The African Americans bookstore features books on HIV/AIDS for and by African Americans. Books are listed in alphabetical order by title. Click the title to read more about each book. Missing your favorite book? Click here to send us your recommendations.
- African Americans and HIV/AIDS: Understanding and Eliminating this Epidemic
- African American Women and HIV/AIDS: Critical Responses
- Dangerous Intimacy: Ten African American Men with HIV
- Living with AIDS/HIV: The African American’s Guide to Prevention, Diagnosis, and Treatment
- Not In My Family: AIDS in the African American Community
- The Secret Epidemic: The Story of AIDS and Black America
The HIV/AIDS epidemic is burgeoning among African American men and women. Despite comprising only 13 percent of the population, 50 percent of new HIV diagnoses in 2004 were among African Americans. Among women and men who have sex with men (MSM), African Americans are grossly disproportionately affected by this epidemic, and this trend shows no sign of abating. This book seeks to explore some of the contextual factors that contribute to this disparity as well as ways to intervene to slow the growth of the epidemic in the U.S.
Gathering the collective wisdom of scholars, researchers, and social work professionals, this volume addresses the specific needs of the most disenfranchised-and least accurately represented-population impacted by AIDS.
In Dangerous Intimacy, Christopher Brooks and Christopher Coleman offer a collection of unscripted autobiographies of 10 African American men, who are living with HIV. They have captured aspects of their lives from childhood on, illustrating the factors contributing to their becoming HIV positive. They also sought to have the reader hear the stories in their words, as they were told to them. More than 20 men in different parts of the country were interviewed, with 10 stories being selected. To preserve their anonymity, identities and geographical locations have been disguised. Dangerous Intimacy underlines two issues. First, it is time to recognize that HIV/AIDS is present, and growing, in the African American community. Second, we need to understand that a diagnosis of HIV is not a death sentence. All of the men whose stories are told has managed or handled the virus and is living a full life. Each story is unique, yet all share a common experience. They are African American and live with HIV/AIDS. The stories told in Dangerous Intimacy are a sobering reminder of the dangers of intimacy, unprotected sex, and uncontrolled and sometimes reckless behavior. Some readers will find them disturbing, even shocking. Others will see the struggle to overcome HIV and transform lives, inspiring. The men represent a rich diversity of the African American experience. One is a grandfather who grew up in segregated Chicago; another is a Vietnam veteran. Others are fathers, married and single. They participated in this undertaking because they want us to hear their voices. Roque Florio captures the book’s soul. He said, “I wanted to write my own book before I die, but I believe this may be the closest that I will come to doing so, I don t fret about it though. If my story will help somebody, then my living will not have been in vain.”

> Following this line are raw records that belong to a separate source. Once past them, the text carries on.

@[simp] theorem State.agentNext_frame :
    (s.agentNext).resetLow = s.resetLow ∧ (s.agentNext).now = s.now ∧ (s.agentNext).ownAddress =
    s.ownAddress ∧ (s.agentNext).tx = s.tx ∧ (s.agentNext).toq = s.toq ∧ (s.agentNext).trunkCounters =
    s.trunkCounters ∧ (s.agentNext).profiles = s.profiles ∧ (s.agentNext).routes = s.routes ∧
    (s.agentNext).recipes = s.recipes ∧ (s.agentNext).blocks = s.blocks ∧ (s.agentNext).records =
    s.records ∧ (s.agentNext).branches = s.branches ∧ (s.agentNext).notices = s.notices ∧
    (s.agentNext).threshold = s.threshold ∧ (s.agentNext).lease = s.lease ∧ (s.agentNext).nextClaim =
    s.nextClaim ∧ (s.agentNext).lost = s.lost ∧ (s.agentNext).attentionPending = s.attentionPending ∧
    (s.agentNext).attn = s.attn ∧ (s.agentNext).pending = s.pending := by
  unfold State.agentNext; repeat' split
  all_goals simp

@[simp] theorem State.answer_frame (result : Result) (payload : List Byte) :
    (s.answer result payload).resetLow = s.resetLow ∧ (s.answer result payload).now = s.now ∧ (s.answer
    result payload).ownAddress = s.ownAddress ∧ (s.answer result payload).trunkCounters = s.trunkCounters
    ∧ (s.answer result payload).profiles = s.profiles ∧ (s.answer result payload).routes = s.routes ∧
    (s.answer result payload).recipes = s.recipes ∧ (s.answer result payload).blocks = s.blocks ∧
    (s.answer result payload).records = s.records ∧ (s.answer result payload).branches = s.branches ∧
    (s.answer result payload).notices = s.notices ∧ (s.answer result payload).threshold = s.threshold ∧
    (s.answer result payload).lease = s.lease ∧ (s.answer result payload).nextClaim = s.nextClaim ∧
    (s.answer result payload).lost = s.lost ∧ (s.answer result payload).attentionPending =
    s.attentionPending ∧ (s.answer result payload).attn = s.attn ∧ (s.answer result payload).pending =
    s.pending := by
  unfold State.answer; split <;> simp

end Sys2Proof.Machine
end

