-- ==== Sys2Proof/WellFormed.lean ====
section
/-! DEFINITION. Which commands stand for a frame that can arrive good: payloads within the Length that a
good frame of the link may carry (R2, R9). Raw content bytes are never ill-formed: the receiver judges
them. -/

namespace Sys2Proof

/-- The largest payload of a good trunk frame (R2). -/
def maxTrunkPayload : Nat := 96

/-- The largest payload of a good branch frame (R9). -/
def maxBranchPayload : Nat := 64

/-- A command whose operands a good frame can carry. -/
def Instr.wellFormed : Instr → Bool
  | .request _ _ _ _ payload => payload.length ≤ maxTrunkPayload
  | .manage _ _ _ payload => payload.length ≤ maxTrunkPayload
  | .branchResponse _ _ _ _ payload => payload.length ≤ maxBranchPayload
  | .alert _ _ payload => payload.length ≤ maxBranchPayload
  | .hardReset | .trunkFrame _ | .hold _ | .release _ | .trunkTransmissionEnd
  | .pendingRequestResolved | .takeRequest | .unknownManagementCode | .statusRead | .counterRead
  | .setOwnAddress | .softResetTraffic | .softResetFull | .routeWrite | .routeRead | .routeDelete
  | .routeReinstate | .profileWrite | .profileRead | .recipeWrite | .recipeRead | .recipeClear
  | .constWrite | .constRead | .branchConfig | .branchEnable | .branchDrain | .branchDisable
  | .transactionAbort | .pendingRead | .noticeClaim | .noticeRetire | .noticeSettings
  | .branchFrame _ _ | .schedulerIssue _ | .branchTransmissionEnd _ | .exchangeTimerExpiry _ _
  | .spacingExpiry _ | .pauseExpiry _ | .coolDeadlineExpiry _ _ | .drainDeadlineExpiry _
  | .leaseExpiry _ | .hardResetEnd _ | .softResetBadValue => true

end Sys2Proof
end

Since 1991, HIV infection has been the leading cause of death among black men 25-44 years old. About 62 percent of women and children with AIDS are black. Experts agree that for the person infected with HIV/AIDS, good medical care and good self-care mean a longer life and a higher quality life. This book explains how to get the medical care; understand symptoms, diagnosis, and treatment; take medication as prescribed; practice good nutrition, exercise, and rest; find social workers and support groups; and pay medical bills.

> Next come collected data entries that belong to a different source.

/-- Settles O40: an illegal local address is unexpected; a legal one is judged as its reverse lookup says, which the
counting of the frame leaves as it was. -/
theorem alertsAreSuppressedOrOffered : Obligations.AlertsAreSuppressedOrOffered := by
  intro s b localAddress payload high works fits good handed answers judged
  have received : exec (.alert b localAddress payload) s =
      .next (good.classifyBranch b ⟨3, localAddress, 0, 0, payload⟩) := by
    rw [exec_alert, State.running_of_high high, State.receiveBranch_of_good works fits]
    rfl
  refine ⟨fun bad => ?illegal, fun nonzero small => ?legal⟩
  case illegal =>
    simp only [answers, received, State.classifyBranch_of_bad_address (f := ⟨3, localAddress, 0, 0, payload⟩) bad]
  case legal =>
    have ok : localAddressOk localAddress = true := localAddressOk_iff.2 ⟨one_le_toNat_iff.2 nonzero, small⟩
    rw [State.classifyBranch_of_alert (f := ⟨3, localAddress, 0, 0, payload⟩) ok rfl] at received
    have judged_of_path {severity : Fin 8} {address : Option Address}
        (path : handed.alertPath b localAddress payload =
          handed.judgeAlert b localAddress payload severity address) : judged severity address := by
      refine ⟨fun zero => ?_, fun nonzero => ?_⟩
      · exact received.trans (congrArg Host.Outcome.next (path.trans (if_pos zero)))
      · exact received.trans (congrArg Host.Outcome.next (path.trans (if_neg nonzero)))
    have lookup : handed.reverseLookup b localAddress = s.reverseLookup b localAddress := by
      simp only [handed, good, State.bumpBranch, State.reverseLookup_setBranch]
    have settings : (handed.branch b).settings = (s.branch b).settings := by
      simp [handed, good, State.bumpBranch, BranchPort.bump]
    refine ⟨fun i r mapped => ?mapped, fun unmapped => ?unmapped⟩
    case mapped => exact judged_of_path (State.alertPath_of_mapped (lookup.trans mapped) payload)
    case unmapped =>
      rw [← settings]
      exact judged_of_path (State.alertPath_of_unmapped (lookup.trans unmapped) payload)

/-! ### NOTICE_RETIRE -/

theorem exec_noticeRetire (s : State) : exec .noticeRetire s = .next (s.carryOut 0x61 noticeRetire) := rfl

theorem Notice.claimedAs_iff {id : Byte} {n : Notice} :
    n.claimedAs id = true ↔ ∃ c, n.claim = some c ∧ c.id = id := by
  cases claim : n.claim <;> simp [Notice.claimedAs, claim]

In this landmark collection of personal essays, stories, brief memoirs, and polemics, a broad swath of black Americans unite to bear witness to the devastation AIDS has wrought on their community. Not in My Family marks a new willingness on the part of black Americans—whether prominent figures from the worlds of politics, entertainment, or sports, or just ordinary folks with extraordinary stories — to face the scourge that has affected them disproportionately for years. Editor Gil Robertson has enlisted a remarkable group of contributors, including performers like Patti LaBelle, Mo’Nique, and Hill Harper; bestselling authors like Randall Robinson and Omar Tyree; political leaders like Rep. Jesse Jackson Jr. and former U.S. Surgeon General Dr. Joycelyn Elders; religious leaders like Rev. Calvin Butts, and many, many more.
Investigative journalist Levenson explores the social and political aspects of the continuing AIDS epidemic among African Americans in the United States by weaving together the stories of AIDS patients, grassroots activists struggling to get the government to address the plague, medical researchers, social workers, politicians. Along the way he visits issues of class and race, the role of the Black church, and the unresponsiveness of government (including black leadership) to the needs of the black poor.